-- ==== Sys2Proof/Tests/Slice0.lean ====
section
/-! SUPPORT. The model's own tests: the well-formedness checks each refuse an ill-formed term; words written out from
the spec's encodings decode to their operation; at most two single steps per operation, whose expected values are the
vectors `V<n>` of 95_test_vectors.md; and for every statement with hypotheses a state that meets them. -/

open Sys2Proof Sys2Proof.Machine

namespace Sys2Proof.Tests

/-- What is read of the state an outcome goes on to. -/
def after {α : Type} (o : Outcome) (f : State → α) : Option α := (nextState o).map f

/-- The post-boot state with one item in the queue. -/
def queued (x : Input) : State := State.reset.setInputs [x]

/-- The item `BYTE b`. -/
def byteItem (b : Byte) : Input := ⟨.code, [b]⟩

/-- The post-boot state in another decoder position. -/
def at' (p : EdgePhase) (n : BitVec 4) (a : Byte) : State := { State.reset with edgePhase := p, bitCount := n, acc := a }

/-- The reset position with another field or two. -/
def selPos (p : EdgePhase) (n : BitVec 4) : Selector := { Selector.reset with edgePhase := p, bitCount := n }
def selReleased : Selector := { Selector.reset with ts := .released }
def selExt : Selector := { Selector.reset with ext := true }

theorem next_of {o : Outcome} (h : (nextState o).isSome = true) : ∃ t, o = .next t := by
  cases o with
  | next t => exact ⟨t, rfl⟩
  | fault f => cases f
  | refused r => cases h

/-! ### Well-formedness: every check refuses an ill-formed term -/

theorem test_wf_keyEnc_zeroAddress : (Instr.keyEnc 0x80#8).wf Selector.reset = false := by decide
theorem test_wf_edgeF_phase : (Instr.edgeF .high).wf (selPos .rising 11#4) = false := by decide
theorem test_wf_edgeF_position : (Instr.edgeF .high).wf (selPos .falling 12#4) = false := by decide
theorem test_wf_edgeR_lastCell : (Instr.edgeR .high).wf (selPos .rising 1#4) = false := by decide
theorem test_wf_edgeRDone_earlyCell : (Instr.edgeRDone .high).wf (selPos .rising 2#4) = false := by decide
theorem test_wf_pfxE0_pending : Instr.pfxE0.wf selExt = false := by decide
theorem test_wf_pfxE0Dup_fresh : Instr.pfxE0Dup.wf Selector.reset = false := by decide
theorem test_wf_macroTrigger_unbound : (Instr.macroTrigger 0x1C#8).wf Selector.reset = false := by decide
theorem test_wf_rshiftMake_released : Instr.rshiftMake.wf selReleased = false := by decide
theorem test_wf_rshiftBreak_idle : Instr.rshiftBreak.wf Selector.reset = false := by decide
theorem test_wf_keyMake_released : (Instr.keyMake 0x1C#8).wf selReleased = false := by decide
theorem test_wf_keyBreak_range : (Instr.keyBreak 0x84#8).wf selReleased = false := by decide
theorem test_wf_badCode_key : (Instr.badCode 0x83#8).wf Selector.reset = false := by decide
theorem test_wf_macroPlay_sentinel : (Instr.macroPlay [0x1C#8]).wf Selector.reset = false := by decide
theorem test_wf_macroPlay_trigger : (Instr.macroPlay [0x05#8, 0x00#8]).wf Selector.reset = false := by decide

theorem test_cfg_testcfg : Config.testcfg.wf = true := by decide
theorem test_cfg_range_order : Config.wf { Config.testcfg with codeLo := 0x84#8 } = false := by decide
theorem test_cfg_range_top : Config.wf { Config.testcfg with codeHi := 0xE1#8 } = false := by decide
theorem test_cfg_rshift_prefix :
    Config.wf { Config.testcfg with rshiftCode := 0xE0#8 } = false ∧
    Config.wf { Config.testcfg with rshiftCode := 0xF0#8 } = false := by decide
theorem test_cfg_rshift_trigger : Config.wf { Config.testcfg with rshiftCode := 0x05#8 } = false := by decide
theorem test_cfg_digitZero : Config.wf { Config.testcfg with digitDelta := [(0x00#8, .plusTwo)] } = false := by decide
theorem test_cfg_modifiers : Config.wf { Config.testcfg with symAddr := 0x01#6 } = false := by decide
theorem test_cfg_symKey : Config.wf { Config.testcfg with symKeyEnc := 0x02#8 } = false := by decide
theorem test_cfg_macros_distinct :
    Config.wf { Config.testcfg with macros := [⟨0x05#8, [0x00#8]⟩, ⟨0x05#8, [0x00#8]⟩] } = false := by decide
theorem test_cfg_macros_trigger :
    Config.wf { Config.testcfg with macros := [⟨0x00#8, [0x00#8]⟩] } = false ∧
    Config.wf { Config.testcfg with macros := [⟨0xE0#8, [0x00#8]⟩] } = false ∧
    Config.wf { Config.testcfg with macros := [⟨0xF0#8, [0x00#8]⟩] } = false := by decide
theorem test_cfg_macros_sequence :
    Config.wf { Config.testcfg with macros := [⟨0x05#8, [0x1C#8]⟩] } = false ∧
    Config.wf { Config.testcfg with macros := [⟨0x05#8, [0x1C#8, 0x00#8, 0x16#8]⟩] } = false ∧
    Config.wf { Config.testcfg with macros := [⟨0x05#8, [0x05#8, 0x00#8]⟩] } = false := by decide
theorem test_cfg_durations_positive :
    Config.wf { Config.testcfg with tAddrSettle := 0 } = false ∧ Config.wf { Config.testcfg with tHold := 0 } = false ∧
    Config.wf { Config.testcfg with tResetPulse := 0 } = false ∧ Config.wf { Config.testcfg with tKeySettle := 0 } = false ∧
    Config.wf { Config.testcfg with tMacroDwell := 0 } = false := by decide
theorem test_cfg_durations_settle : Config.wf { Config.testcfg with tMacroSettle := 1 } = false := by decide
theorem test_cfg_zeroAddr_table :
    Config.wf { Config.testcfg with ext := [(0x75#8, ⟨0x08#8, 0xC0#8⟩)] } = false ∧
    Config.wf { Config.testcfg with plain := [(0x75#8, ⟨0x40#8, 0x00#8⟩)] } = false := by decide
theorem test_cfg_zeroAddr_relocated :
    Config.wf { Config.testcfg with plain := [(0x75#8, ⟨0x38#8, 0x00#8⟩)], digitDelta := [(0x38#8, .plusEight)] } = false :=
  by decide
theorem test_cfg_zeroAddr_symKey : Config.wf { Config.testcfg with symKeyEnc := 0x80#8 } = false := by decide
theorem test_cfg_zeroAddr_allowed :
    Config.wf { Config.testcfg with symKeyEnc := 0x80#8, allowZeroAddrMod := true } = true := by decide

## EXERCISE GOAL
The reply should hold only the lines of the listing above starting at the line containing "def selReleased : Selector" and ending at the line containing "theorem test_wf_edgeR_lastCell : (Instr.edgeR", exactly as written.

## ANSWER TO THIS TASK
def selReleased : Selector := { Selector.reset with ts := .released }
def selExt : Selector := { Selector.reset with ext := true }

theorem next_of {o : Outcome} (h : (nextState o).isSome = true) : ∃ t, o = .next t := by
  cases o with
  | next t => exact ⟨t, rfl⟩
  | fault f => cases f
  | refused r => cases h

/-! ### Well-formedness: every check refuses an ill-formed term -/

theorem test_wf_keyEnc_zeroAddress : (Instr.keyEnc 0x80#8).wf Selector.reset = false := by decide
theorem test_wf_edgeF_phase : (Instr.edgeF .high).wf (selPos .rising 11#4) = false := by decide
theorem test_wf_edgeF_position : (Instr.edgeF .high).wf (selPos .falling 12#4) = false := by decide
theorem test_wf_edgeR_lastCell : (Instr.edgeR .high).wf (selPos .rising 1#4) = false := by decide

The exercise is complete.